YOUR GOAL: Print out the records precisely, keeping each line identical to its source.

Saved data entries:
-- ==== Sys2Proof/WellFormed.lean ====
section
/-! DEFINITION. What the spec calls well formed: parameters within R5's bounds, and host accesses
the ports can express (20_memory.md R52, U13). -/

namespace Sys2Proof

/-- R5: FB_BYTES and OB_BYTES are 1 to 2^32, PIPE_DEPTH is 1 or more. -/
abbrev Params.wf (p : Params) : Prop :=
  (1 ≤ p.fbBytes ∧ p.fbBytes ≤ 2 ^ 32) ∧ (1 ≤ p.obBytes ∧ p.obBytes ≤ 2 ^ 32) ∧ 1 ≤ p.pipeDepth

/-- Every instruction is well formed: no row of the table has an operand (R76, R79). -/
abbrev Instr.wf (_ : Instr) : Prop := True

/-- R145: the address of a host byte access is below the space's capacity; the port cannot express
another (R52, U13). Every other access is expressible by its type. -/
abbrev HostAccess.wf (p : Params) : HostAccess → Prop
  | .fbRead a => a < p.fbBytes
  | .fbWrite a _ => a < p.fbBytes
  | .obRead a => a < p.obBytes
  | .obWrite a _ => a < p.obBytes
  | .regRead _ => True
  | .regWrite _ _ => True
  | .assertReset => True

end Sys2Proof
end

OUTPUT FOR THIS EXERCISE:
-- ==== Sys2Proof/WellFormed.lean ====
section
/-! DEFINITION. What the spec calls well formed: parameters within R5's bounds, and host accesses
the ports can express (20_memory.md R52, U13). -/

namespace Sys2Proof

/-- R5: FB_BYTES and OB_BYTES are 1 to 2^32, PIPE_DEPTH is 1 or more. -/
abbrev Params.wf (p : Params) : Prop :=
  (1 ≤ p.fbBytes ∧ p.fbBytes ≤ 2 ^ 32) ∧ (1 ≤ p.obBytes ∧ p.obBytes ≤ 2 ^ 32) ∧ 1 ≤ p.pipeDepth

/-- Every instruction is well formed: no row of the table has an operand (R76, R79). -/
abbrev Instr.wf (_ : Instr) : Prop := True

/-- R145: the address of a host byte access is below the space's capacity; the port cannot express
another (R52, U13). Every other access is expressible by its type. -/
abbrev HostAccess.wf (p : Params) : HostAccess → Prop
  | .fbRead a => a < p.fbBytes
  | .fbWrite a _ => a < p.fbBytes
  | .obRead a => a < p.obBytes
  | .obWrite a _ => a < p.obBytes
  | .regRead _ => True
  | .regWrite _ _ => True
  | .assertReset => True

end Sys2Proof
end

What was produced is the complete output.